Mazandi V, Grosinger L, Ward C, Daly Guris R
Department of Anesthesiology and Critical Care Medicine Children's Hospital of Philadelphia Philadelphia PA USA.
Department of Anesthesiology and Critical Care Medicine University of Pennsylvania, Perelman School of Medicine Philadelphia PA USA.
Anaesth Rep. 2024 Nov 18;12(2):e12333. doi: 10.1002/anr3.12333. eCollection 2024 Jul-Dec.

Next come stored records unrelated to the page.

-- ==== Sys2Proof/Config.lean ====
section
/-! DEFINITION. The parameters that 00_scope.md R9 marks "fixed by source". The periodic tables, which R9 marks
"parameter", are the field `rom` of State (Machine/Rom.lean gives their default). -/

namespace Sys2Proof.Config

/-- `DEVICE_ADDR`, a constant of the block and not a register (10_state.md R32). -/
def deviceAddr : BusAddress := 0x44#7

/-- `CRC_POLY`, x⁸+x⁵+x⁴+1 without its x⁸ term (41_checksum.md R87). -/
def crcPoly : Byte := 0x31#8

/-- `CRC_INIT`, the initial register (41_checksum.md R86). -/
def crcInit : Byte := 0xFF#8

/-- `N_RATES`: five discrete rates. -/
def nRates : Nat := 5

/-- `N_REPEATABILITIES`: low, medium, high. -/
def nRepeatabilities : Nat := 3

end Sys2Proof.Config
end

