-- ==== Sys2Proof/Machine/Checksum.lean ====
section
/-! DEFINITION. The Checksum Validator (41_checksum.md R86 to R89): CRC-8, most significant bit first. -/

namespace Sys2Proof.Machine

/-- One round of R87: the top bit is tested before the shift, and the polynomial goes in after it. -/
def crcRound (r : Byte) : Byte :=
  if r.getLsbD 7 then (r <<< 1) ^^^ Config.crcPoly else r <<< 1

/-- `n` rounds. -/
def crcRounds : Nat → Byte → Byte
  | 0, r => r
  | n + 1, r => crcRounds n (crcRound r)

/-- `crc_byte(reg, b)`: exclusive-or the byte in, then eight rounds (R87). -/
def crcByte (reg b : Byte) : Byte := crcRounds 8 (reg ^^^ b)

/-- `crc8(w)`: the high byte first, then the low byte, no final exclusive or (R86). -/
def crc8 (w : Word) : Byte := crcByte (crcByte Config.crcInit w.high) w.low

/-- The raw word of two received bytes, `b0 ++ b1` (30_encoding.md R68). -/
def rawWord (b0 b1 : Byte) : Word := b0 ++ b1

/-- The test of a received frame, `crc8(b0 ++ b1) == c` (R89). -/
def frameValid (b0 b1 c : Byte) : Bool := crc8 (rawWord b0 b1) == c

end Sys2Proof.Machine
end

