-- ==== Sys2Proof/Machine/Dispatch.lean ====
section
/-! DEFINITION. One arm per operation: what it does in one step. -/

namespace Sys2Proof.Machine

def exec (i : Instr) (s : State) : Host.Outcome State Fault Refusal :=
  match i with
  | .softReset ignored => Sys2Proof.Machine.execSoftReset ignored s
  | .setPeriodic rate rep => Sys2Proof.Machine.execSetPeriodic rate rep s
  | .fetch ignored => Sys2Proof.Machine.execFetch ignored s
  | .singleShot ignored => Sys2Proof.Machine.execSingleShot ignored s
  | .readStatus ignored => Sys2Proof.Machine.execReadStatus ignored s
  | .clearStatus ignored => Sys2Proof.Machine.execClearStatus ignored s
  | .breakOp ignored => Sys2Proof.Machine.execBreakOp ignored s

end Sys2Proof.Machine
end

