-- ==== Sys2Proof/Machine/Ports.lean ====
section
/-! DEFINITION. What can be read off the state: the parameters of the running operation, the host outputs (10_state.md R30),
the bus port (40_bus_primitives.md R85), the open bracket (10_state.md R36), the document's named state (R25). -/

namespace Sys2Proof.Machine

/-- The parameters of an operation, as its meaning uses them (42_sequencer.md R94). -/
def operationOf : Instr → Operation
  | .softReset ignored => softResetOperation ignored
  | .setPeriodic rate rep => setPeriodicOperation rate rep
  | .fetch ignored => fetchOperation ignored
  | .singleShot ignored => singleShotOperation ignored
  | .readStatus ignored => readStatusOperation ignored
  | .clearStatus ignored => clearStatusOperation ignored
  | .breakOp ignored => breakOperation ignored

/-- `K(op_r)`; the reserved number reads no words. -/
def State.words (s : State) : Nat :=
  match s.latched with
  | some i => (operationOf i).words
  | none => 0

/-- `MIDSTOP(op_r)`. -/
def State.midStopBetween (s : State) : Bool :=
  match s.latched with
  | some i => (operationOf i).midStop
  | none => false

/-! ### The host outputs -/

/-- The Sensor State (10_state.md R19). -/
structure SensorState where
  lastTemperature : Word
  lastHumidity : Word
  lastStatus : Word
  deriving DecidableEq, Repr

/-- The three registers as one value. -/
def State.sensor (s : State) : SensorState := ⟨s.t, s.rh, s.st⟩

/-- `x[i]` (00_scope.md R12). -/
def State.x (s : State) (i : Fin 3) : Word :=
  match i with
  | 0 => s.t
  | 1 => s.rh
  | 2 => s.st

/-- The output ports of the host side (10_state.md R30). -/
structure HostOutputs where
  busy : Bool
  done : Bool
  ok : Bool
  temperature : Word
  humidity : Word
  status : Word
  deriving DecidableEq, Repr

/-- What the host reads in any step (R27, R30). -/
def State.hostOutputs (s : State) : HostOutputs where
  busy := s.busy
  done := s.done
  ok := s.ok
  temperature := s.t
  humidity := s.rh
  status := s.st

/-! ### The bus port -/

/-- A call with its operands, outstanding on the bus port. -/
inductive BusRequest where
  | start
  | stop
  | sendAddressWrite (address : BusAddress)
  | sendAddressRead (address : BusAddress)
  | sendData (byte : Byte)
  | readData (ackToSend : Bool)
  deriving DecidableEq, Repr

/-- `bus_kind` (R85); 6 and 7 are never driven. -/
def BusRequest.kind : BusRequest → BitVec 3
  | .start => 0
  | .stop => 1
  | .sendAddressWrite _ => 2
  | .sendAddressRead _ => 3
  | .sendData _ => 4
  | .readData _ => 5

/-- `bus_wdata` where it means something (R85): the address with bit 7 zero, or the byte. -/
def BusRequest.wdata : BusRequest → Option Byte
  | .start => none
  | .stop => none
  | .sendAddressWrite address => some (0#1 ++ address)
  | .sendAddressRead address => some (0#1 ++ address)
  | .sendData byte => some byte
  | .readData _ => none

/-- `bus_ack_out` where it means something (R85). -/
def BusRequest.ackOut : BusRequest → Option Bool
  | .start => none
  | .stop => none
  | .sendAddressWrite _ => none
  | .sendAddressRead _ => none
  | .sendData _ => none
  | .readData ackToSend => some ackToSend

/-- The trace entry of a request that the environment completes with the inputs `i`. -/
def BusRequest.completed (q : BusRequest) (i : Input) : BusCall :=
  match q with
  | .start => .start
  | .stop => .stop
  | .sendAddressWrite address => .addressWrite address i.busAckIn
  | .sendAddressRead address => .addressRead address i.busAckIn
  | .sendData byte => .data byte i.busAckIn
  | .readData ackToSend => .read ackToSend i.busRdata

/-- The outstanding call, by the table of 10_state.md R24: `bus_req` is 1 exactly when there is one. -/
def State.busRequest (s : State) : Option BusRequest :=
  match s.upc with
  | .idle => none
  | .wStart => some .start
  | .wAddr => some (.sendAddressWrite Config.deviceAddr)
  | .wMsb => some (.sendData s.codeR.high)
  | .wLsb => some (.sendData s.codeR.low)
  | .midStop => some .stop
  | .rStart => some .start
  | .rAddr => some (.sendAddressRead Config.deviceAddr)
  | .rB0 => some (.readData true)
  | .rB1 => some (.readData true)
  | .rCrc => some (.readData (s.moreFollow s.words))
  | .check => none
  | .finalStop => some .stop
  | .done => none
  | .failed => none

/-- A bracket is open on the bus (10_state.md R36 (b)). -/
def State.bracketOpen (s : State) : Bool :=
  match s.upc with
  | .idle => false
  | .wStart => false
  | .wAddr => true
  | .wMsb => true
  | .wLsb => true
  | .midStop => true
  | .rStart => !s.midStopBetween
  | .rAddr => true
  | .rB0 => true
  | .rB1 => true
  | .rCrc => true
  | .check => true
  | .finalStop => true
  | .done => false
  | .failed => false

/-! ### The document's state machine -/

/-- The source's operation-level states (42_sequencer.md R92). -/
inductive DocState where
  | idle | addressPhase | commandBytesSent | readAddressPhase | dataRead | checksumChecked | done | failed
  deriving DecidableEq, Repr

/-- The document's state, the last milestone passed (10_state.md R25). -/
def State.docState (s : State) : DocState :=
  match s.upc with
  | .idle => .idle
  | .wStart => .idle
  | .wAddr => .idle
  | .wMsb => .addressPhase
  | .wLsb => .addressPhase
  | .midStop => .commandBytesSent
  | .rStart => .commandBytesSent
  | .rAddr => .commandBytesSent
  | .rB0 => if s.widx = 0#1 then .readAddressPhase else .checksumChecked
  | .rB1 => if s.widx = 0#1 then .readAddressPhase else .checksumChecked
  | .rCrc => if s.widx = 0#1 then .readAddressPhase else .checksumChecked
  | .check => .dataRead
  | .finalStop => if s.fail then .failed else if s.words = 0 then .commandBytesSent else .checksumChecked
  | .done => .done
  | .failed => .failed

end Sys2Proof.Machine
end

We report the airway management of an 11-year-old boy with Treacher Collins syndrome. In three instances under general anaesthesia, ventilation via either anaesthesia facemask or supraglottic airway device proved virtually impossible except when the neck was flexed, which runs counter to what is typically observed during routine anaesthetic care. In this report, the impact of neck flexion on the patient's airway is demonstrated with images obtained on videolaryngoscopy and flexible endoscopy. It is prudent to manage airways using validated techniques and established algorithms. Nonetheless, airway management can benefit from atypical measures.
我们报告了一名患有特雷彻·柯林斯综合征的11岁男孩的气道管理情况。在全身麻醉下的三种情况下,事实证明,通过麻醉面罩或声门上气道装置进行通气几乎是不可能的,除非颈部弯曲,这与常规麻醉护理中通常观察到的情况相反。在本报告中,通过视频喉镜和柔性内窥镜检查获得的图像展示了颈部弯曲对患者气道的影响。使用经过验证的技术和既定算法来管理气道是谨慎的做法。尽管如此,气道管理可以从非典型措施中受益。